- **WHAT TO DO**: Could you set down exactly the lines of the data below, starting at the one that holds "theorem execNbRd_sound (pch" and ending at the one that holds "unfold execNbWr", both included, and only those?

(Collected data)
=======

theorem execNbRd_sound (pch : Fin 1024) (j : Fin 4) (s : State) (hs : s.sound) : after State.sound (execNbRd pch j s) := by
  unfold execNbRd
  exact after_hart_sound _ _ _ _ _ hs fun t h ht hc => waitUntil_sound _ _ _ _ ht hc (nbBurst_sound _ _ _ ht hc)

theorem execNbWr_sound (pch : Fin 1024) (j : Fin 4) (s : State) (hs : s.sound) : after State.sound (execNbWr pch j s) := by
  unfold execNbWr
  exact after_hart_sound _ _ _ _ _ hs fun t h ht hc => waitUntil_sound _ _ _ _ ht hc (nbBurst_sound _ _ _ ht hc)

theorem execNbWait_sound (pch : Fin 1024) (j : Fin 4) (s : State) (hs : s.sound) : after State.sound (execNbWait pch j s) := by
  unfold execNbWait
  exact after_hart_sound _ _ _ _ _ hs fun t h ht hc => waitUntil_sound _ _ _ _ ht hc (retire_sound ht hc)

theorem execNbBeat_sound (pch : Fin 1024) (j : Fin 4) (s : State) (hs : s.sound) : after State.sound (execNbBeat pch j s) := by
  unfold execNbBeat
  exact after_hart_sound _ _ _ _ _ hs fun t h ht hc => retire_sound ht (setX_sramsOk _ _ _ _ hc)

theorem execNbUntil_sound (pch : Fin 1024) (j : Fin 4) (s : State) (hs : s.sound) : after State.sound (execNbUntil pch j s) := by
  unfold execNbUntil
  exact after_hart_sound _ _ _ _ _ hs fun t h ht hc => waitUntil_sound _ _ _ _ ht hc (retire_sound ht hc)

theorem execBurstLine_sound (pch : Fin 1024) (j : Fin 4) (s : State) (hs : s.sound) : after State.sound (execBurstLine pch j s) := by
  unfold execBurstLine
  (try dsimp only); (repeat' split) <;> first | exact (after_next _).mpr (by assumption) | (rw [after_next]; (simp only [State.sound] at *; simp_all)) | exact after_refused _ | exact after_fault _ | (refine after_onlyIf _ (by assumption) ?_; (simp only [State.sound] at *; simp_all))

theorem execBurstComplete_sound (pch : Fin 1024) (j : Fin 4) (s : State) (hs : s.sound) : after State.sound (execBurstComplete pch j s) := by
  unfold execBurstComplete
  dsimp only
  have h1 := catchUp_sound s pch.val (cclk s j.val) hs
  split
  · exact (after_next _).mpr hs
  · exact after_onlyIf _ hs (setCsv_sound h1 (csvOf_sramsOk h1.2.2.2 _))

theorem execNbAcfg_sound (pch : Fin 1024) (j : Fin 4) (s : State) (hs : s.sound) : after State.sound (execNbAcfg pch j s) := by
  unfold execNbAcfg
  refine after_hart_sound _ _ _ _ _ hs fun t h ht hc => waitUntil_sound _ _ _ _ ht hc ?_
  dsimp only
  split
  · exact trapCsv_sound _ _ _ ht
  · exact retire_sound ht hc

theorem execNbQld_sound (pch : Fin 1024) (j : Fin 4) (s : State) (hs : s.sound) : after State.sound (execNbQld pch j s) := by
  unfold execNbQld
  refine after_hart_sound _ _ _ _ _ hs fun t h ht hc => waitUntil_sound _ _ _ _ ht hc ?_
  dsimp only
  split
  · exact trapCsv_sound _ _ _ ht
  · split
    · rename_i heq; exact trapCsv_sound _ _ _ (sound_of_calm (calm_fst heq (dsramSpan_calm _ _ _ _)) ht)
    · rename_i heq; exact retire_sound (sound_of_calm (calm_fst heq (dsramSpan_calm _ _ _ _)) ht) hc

=======

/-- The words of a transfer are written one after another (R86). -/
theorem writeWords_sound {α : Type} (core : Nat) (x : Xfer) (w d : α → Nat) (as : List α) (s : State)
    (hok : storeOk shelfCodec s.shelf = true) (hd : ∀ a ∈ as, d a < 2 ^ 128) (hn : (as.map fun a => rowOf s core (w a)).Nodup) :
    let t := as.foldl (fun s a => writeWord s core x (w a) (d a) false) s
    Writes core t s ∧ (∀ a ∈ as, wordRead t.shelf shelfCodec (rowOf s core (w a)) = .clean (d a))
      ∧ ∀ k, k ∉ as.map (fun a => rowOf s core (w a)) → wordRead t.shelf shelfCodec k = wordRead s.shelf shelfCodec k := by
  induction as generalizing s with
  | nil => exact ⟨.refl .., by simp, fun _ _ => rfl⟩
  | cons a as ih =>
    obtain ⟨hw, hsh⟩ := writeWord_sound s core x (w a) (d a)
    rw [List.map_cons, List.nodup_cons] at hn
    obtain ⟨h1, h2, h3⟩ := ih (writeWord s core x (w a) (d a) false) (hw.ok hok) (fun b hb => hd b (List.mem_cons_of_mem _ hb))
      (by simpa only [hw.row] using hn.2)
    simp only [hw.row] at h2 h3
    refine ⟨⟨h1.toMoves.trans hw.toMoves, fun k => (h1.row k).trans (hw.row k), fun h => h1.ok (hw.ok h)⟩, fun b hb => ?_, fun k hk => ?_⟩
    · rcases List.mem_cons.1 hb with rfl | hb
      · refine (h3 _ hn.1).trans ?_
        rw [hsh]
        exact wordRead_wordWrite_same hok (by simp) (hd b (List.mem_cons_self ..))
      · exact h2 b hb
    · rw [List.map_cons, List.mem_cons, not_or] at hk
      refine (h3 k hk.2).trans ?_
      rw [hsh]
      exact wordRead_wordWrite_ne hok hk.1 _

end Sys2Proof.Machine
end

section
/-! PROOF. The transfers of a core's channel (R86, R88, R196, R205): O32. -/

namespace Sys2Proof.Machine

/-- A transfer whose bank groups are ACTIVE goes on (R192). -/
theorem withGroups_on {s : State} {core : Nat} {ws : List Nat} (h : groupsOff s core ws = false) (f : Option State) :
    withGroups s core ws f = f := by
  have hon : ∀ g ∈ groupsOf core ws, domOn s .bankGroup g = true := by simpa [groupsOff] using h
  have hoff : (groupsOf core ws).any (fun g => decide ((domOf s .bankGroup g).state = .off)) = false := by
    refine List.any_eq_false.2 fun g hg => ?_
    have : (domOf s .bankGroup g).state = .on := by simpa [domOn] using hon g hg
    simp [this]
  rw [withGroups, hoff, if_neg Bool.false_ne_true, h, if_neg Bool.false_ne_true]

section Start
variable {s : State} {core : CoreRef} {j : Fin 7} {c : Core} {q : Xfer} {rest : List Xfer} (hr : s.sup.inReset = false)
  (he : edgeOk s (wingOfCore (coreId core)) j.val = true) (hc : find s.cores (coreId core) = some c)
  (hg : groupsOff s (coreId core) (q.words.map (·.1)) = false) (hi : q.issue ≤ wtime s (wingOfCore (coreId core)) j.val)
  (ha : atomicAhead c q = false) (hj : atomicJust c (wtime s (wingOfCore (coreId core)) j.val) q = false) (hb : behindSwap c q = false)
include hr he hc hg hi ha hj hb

=======

- **WORKED SOLUTION**:
theorem execNbRd_sound (pch : Fin 1024) (j : Fin 4) (s : State) (hs : s.sound) : after State.sound (execNbRd pch j s) := by
  unfold execNbRd
  exact after_hart_sound _ _ _ _ _ hs fun t h ht hc => waitUntil_sound _ _ _ _ ht hc (nbBurst_sound _ _ _ ht hc)

theorem execNbWr_sound (pch : Fin 1024) (j : Fin 4) (s : State) (hs : s.sound) : after State.sound (execNbWr pch j s) := by
  unfold execNbWr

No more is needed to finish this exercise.